-- ==== Sys2Proof/Laws/PerInstr.lean ====
section
/-! SUPPORT. Laws/PerInstr.lean: per command, the OPC it carries is one of Table 12.6, unless it is BAD_OPCODE. -/

/-- A well-formed command's OPC is an opcode of Table 12.6 exactly when the command is not BAD_OPCODE. -/
def Sys2Proof.Laws.Opcode.Statement (i : Sys2Proof.Instr) : Prop :=
  i.wf = true → ∀ o, i.opcode = some o → (Sys2Proof.Instr.defined.contains o = true ↔ ∀ q p, i ≠ .badOpcode q p)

....

# [Work required]
In the data above, find each line that has the word "command" and copy it out.

# [Output for this exercise]
/-! SUPPORT. Laws/PerInstr.lean: per command, the OPC it carries is one of Table 12.6, unless it is BAD_OPCODE. -/
/-- A well-formed command's OPC is an opcode of Table 12.6 exactly when the command is not BAD_OPCODE. -/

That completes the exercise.